[Saved data entries]
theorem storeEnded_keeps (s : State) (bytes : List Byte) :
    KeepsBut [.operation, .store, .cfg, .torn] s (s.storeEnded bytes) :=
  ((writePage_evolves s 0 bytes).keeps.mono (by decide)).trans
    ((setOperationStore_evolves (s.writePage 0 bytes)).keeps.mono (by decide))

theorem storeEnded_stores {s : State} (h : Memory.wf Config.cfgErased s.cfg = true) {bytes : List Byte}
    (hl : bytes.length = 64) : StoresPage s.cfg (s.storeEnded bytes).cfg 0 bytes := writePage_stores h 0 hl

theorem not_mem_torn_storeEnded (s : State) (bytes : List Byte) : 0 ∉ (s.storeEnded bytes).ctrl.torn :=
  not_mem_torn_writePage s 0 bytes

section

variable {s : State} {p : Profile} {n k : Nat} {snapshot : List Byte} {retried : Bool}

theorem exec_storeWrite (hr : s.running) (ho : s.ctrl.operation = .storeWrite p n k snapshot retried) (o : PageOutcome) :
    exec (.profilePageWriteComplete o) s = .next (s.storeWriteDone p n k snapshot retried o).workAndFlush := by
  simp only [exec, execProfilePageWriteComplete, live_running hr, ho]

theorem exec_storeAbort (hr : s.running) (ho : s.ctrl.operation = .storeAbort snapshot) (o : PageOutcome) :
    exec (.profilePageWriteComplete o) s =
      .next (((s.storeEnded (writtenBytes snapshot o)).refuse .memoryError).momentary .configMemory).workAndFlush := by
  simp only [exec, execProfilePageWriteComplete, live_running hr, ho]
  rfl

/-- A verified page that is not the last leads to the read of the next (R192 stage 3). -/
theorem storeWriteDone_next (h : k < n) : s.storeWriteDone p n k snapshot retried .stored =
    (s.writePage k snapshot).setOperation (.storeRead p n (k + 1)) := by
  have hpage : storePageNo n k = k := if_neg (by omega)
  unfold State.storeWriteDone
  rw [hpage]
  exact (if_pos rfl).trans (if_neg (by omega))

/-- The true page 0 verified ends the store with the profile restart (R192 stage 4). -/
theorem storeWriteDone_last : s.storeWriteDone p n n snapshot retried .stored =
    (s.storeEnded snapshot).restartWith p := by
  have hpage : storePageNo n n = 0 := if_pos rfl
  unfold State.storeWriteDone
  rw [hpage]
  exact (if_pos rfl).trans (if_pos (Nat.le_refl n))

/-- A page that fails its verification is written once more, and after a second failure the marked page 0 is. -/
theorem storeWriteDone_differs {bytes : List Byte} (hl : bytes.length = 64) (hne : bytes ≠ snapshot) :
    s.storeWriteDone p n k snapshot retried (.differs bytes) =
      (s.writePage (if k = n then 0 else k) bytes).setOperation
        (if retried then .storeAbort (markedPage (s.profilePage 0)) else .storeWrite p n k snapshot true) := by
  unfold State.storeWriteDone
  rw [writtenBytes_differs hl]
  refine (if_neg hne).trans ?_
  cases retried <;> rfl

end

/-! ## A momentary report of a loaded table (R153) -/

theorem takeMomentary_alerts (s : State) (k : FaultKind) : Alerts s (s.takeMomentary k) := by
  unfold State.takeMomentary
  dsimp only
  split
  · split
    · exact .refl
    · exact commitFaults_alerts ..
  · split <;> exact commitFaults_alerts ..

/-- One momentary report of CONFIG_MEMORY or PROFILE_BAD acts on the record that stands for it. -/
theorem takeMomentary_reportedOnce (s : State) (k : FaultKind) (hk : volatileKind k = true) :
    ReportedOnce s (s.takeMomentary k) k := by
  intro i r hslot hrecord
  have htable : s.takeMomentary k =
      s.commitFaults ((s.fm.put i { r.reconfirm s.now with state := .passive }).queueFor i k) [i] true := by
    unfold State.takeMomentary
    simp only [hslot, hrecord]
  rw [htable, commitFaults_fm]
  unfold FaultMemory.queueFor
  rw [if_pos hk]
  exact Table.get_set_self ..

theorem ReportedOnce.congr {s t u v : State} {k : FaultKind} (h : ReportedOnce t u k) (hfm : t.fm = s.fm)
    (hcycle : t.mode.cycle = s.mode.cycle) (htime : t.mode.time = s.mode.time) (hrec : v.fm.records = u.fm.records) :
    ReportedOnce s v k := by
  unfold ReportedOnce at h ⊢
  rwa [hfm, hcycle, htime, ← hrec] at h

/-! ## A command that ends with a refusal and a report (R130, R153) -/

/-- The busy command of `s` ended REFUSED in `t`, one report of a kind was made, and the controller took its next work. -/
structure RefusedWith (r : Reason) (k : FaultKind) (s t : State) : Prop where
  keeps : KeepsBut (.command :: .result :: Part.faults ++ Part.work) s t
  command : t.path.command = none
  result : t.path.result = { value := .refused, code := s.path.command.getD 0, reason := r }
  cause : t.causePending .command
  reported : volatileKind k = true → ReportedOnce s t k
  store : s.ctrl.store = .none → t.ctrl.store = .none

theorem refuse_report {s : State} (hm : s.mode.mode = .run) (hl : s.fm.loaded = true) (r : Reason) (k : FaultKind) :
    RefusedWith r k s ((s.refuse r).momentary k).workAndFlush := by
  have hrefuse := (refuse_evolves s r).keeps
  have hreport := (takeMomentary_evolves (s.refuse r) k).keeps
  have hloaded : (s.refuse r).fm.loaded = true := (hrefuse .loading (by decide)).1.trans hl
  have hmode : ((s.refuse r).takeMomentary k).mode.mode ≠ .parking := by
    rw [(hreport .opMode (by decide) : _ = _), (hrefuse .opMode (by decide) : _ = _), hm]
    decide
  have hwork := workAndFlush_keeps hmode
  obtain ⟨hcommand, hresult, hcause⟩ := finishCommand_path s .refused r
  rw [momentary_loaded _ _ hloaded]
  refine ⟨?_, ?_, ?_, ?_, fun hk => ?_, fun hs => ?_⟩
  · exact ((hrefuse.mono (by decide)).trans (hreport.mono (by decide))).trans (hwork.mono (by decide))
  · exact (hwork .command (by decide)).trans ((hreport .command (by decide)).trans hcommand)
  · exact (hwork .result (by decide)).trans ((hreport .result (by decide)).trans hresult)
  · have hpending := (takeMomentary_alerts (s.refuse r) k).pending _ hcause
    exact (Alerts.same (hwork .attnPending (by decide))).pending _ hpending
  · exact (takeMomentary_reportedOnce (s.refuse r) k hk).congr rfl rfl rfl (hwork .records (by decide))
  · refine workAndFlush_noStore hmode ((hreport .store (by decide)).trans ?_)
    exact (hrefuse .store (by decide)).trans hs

■ About this task:
Repeat the data precisely, line by line.

■ Task result:
theorem storeEnded_keeps (s : State) (bytes : List Byte) :
    KeepsBut [.operation, .store, .cfg, .torn] s (s.storeEnded bytes) :=
  ((writePage_evolves s 0 bytes).keeps.mono (by decide)).trans
    ((setOperationStore_evolves (s.writePage 0 bytes)).keeps.mono (by decide))

theorem storeEnded_stores {s : State} (h : Memory.wf Config.cfgErased s.cfg = true) {bytes : List Byte}
    (hl : bytes.length = 64) : StoresPage s.cfg (s.storeEnded bytes).cfg 0 bytes := writePage_stores h 0 hl

theorem not_mem_torn_storeEnded (s : State) (bytes : List Byte) : 0 ∉ (s.storeEnded bytes).ctrl.torn :=
  not_mem_torn_writePage s 0 bytes

section

variable {s : State} {p : Profile} {n k : Nat} {snapshot : List Byte} {retried : Bool}

theorem exec_storeWrite (hr : s.running) (ho : s.ctrl.operation = .storeWrite p n k snapshot retried) (o : PageOutcome) :
    exec (.profilePageWriteComplete o) s = .next (s.storeWriteDone p n k snapshot retried o).workAndFlush := by
  simp only [exec, execProfilePageWriteComplete, live_running hr, ho]

theorem exec_storeAbort (hr : s.running) (ho : s.ctrl.operation = .storeAbort snapshot) (o : PageOutcome) :
    exec (.profilePageWriteComplete o) s =
      .next (((s.storeEnded (writtenBytes snapshot o)).refuse .memoryError).momentary .configMemory).workAndFlush := by
  simp only [exec, execProfilePageWriteComplete, live_running hr, ho]
  rfl

/-- A verified page that is not the last leads to the read of the next (R192 stage 3). -/
theorem storeWriteDone_next (h : k < n) : s.storeWriteDone p n k snapshot retried .stored =
    (s.writePage k snapshot).setOperation (.storeRead p n (k + 1)) := by
  have hpage : storePageNo n k = k := if_neg (by omega)
  unfold State.storeWriteDone
  rw [hpage]
  exact (if_pos rfl).trans (if_neg (by omega))

/-- The true page 0 verified ends the store with the profile restart (R192 stage 4). -/
theorem storeWriteDone_last : s.storeWriteDone p n n snapshot retried .stored =
    (s.storeEnded snapshot).restartWith p := by
  have hpage : storePageNo n n = 0 := if_pos rfl
  unfold State.storeWriteDone
  rw [hpage]
  exact (if_pos rfl).trans (if_pos (Nat.le_refl n))

/-- A page that fails its verification is written once more, and after a second failure the marked page 0 is. -/
theorem storeWriteDone_differs {bytes : List Byte} (hl : bytes.length = 64) (hne : bytes ≠ snapshot) :
    s.storeWriteDone p n k snapshot retried (.differs bytes) =
      (s.writePage (if k = n then 0 else k) bytes).setOperation
        (if retried then .storeAbort (markedPage (s.profilePage 0)) else .storeWrite p n k snapshot true) := by
  unfold State.storeWriteDone
  rw [writtenBytes_differs hl]
  refine (if_neg hne).trans ?_
  cases retried <;> rfl

end

/-! ## A momentary report of a loaded table (R153) -/

theorem takeMomentary_alerts (s : State) (k : FaultKind) : Alerts s (s.takeMomentary k) := by
  unfold State.takeMomentary
  dsimp only
  split
  · split
    · exact .refl
    · exact commitFaults_alerts ..
  · split <;> exact commitFaults_alerts ..

/-- One momentary report of CONFIG_MEMORY or PROFILE_BAD acts on the record that stands for it. -/
theorem takeMomentary_reportedOnce (s : State) (k : FaultKind) (hk : volatileKind k = true) :
    ReportedOnce s (s.takeMomentary k) k := by
  intro i r hslot hrecord
  have htable : s.takeMomentary k =
      s.commitFaults ((s.fm.put i { r.reconfirm s.now with state := .passive }).queueFor i k) [i] true := by
    unfold State.takeMomentary
    simp only [hslot, hrecord]
  rw [htable, commitFaults_fm]
  unfold FaultMemory.queueFor
  rw [if_pos hk]
  exact Table.get_set_self ..

theorem ReportedOnce.congr {s t u v : State} {k : FaultKind} (h : ReportedOnce t u k) (hfm : t.fm = s.fm)
    (hcycle : t.mode.cycle = s.mode.cycle) (htime : t.mode.time = s.mode.time) (hrec : v.fm.records = u.fm.records) :
    ReportedOnce s v k := by
  unfold ReportedOnce at h ⊢
  rwa [hfm, hcycle, htime, ← hrec] at h

/-! ## A command that ends with a refusal and a report (R130, R153) -/

/-- The busy command of `s` ended REFUSED in `t`, one report of a kind was made, and the controller took its next work. -/
structure RefusedWith (r : Reason) (k : FaultKind) (s t : State) : Prop where
  keeps : KeepsBut (.command :: .result :: Part.faults ++ Part.work) s t
  command : t.path.command = none
  result : t.path.result = { value := .refused, code := s.path.command.getD 0, reason := r }
  cause : t.causePending .command
  reported : volatileKind k = true → ReportedOnce s t k
  store : s.ctrl.store = .none → t.ctrl.store = .none

theorem refuse_report {s : State} (hm : s.mode.mode = .run) (hl : s.fm.loaded = true) (r : Reason) (k : FaultKind) :
    RefusedWith r k s ((s.refuse r).momentary k).workAndFlush := by
  have hrefuse := (refuse_evolves s r).keeps
  have hreport := (takeMomentary_evolves (s.refuse r) k).keeps
  have hloaded : (s.refuse r).fm.loaded = true := (hrefuse .loading (by decide)).1.trans hl
  have hmode : ((s.refuse r).takeMomentary k).mode.mode ≠ .parking := by
    rw [(hreport .opMode (by decide) : _ = _), (hrefuse .opMode (by decide) : _ = _), hm]
    decide
  have hwork := workAndFlush_keeps hmode
  obtain ⟨hcommand, hresult, hcause⟩ := finishCommand_path s .refused r
  rw [momentary_loaded _ _ hloaded]
  refine ⟨?_, ?_, ?_, ?_, fun hk => ?_, fun hs => ?_⟩
  · exact ((hrefuse.mono (by decide)).trans (hreport.mono (by decide))).trans (hwork.mono (by decide))
  · exact (hwork .command (by decide)).trans ((hreport .command (by decide)).trans hcommand)
  · exact (hwork .result (by decide)).trans ((hreport .result (by decide)).trans hresult)
  · have hpending := (takeMomentary_alerts (s.refuse r) k).pending _ hcause
    exact (Alerts.same (hwork .attnPending (by decide))).pending _ hpending
  · exact (takeMomentary_reportedOnce (s.refuse r) k hk).congr rfl rfl rfl (hwork .records (by decide))
  · refine workAndFlush_noStore hmode ((hreport .store (by decide)).trans ?_)
    exact (hrefuse .store (by decide)).trans hs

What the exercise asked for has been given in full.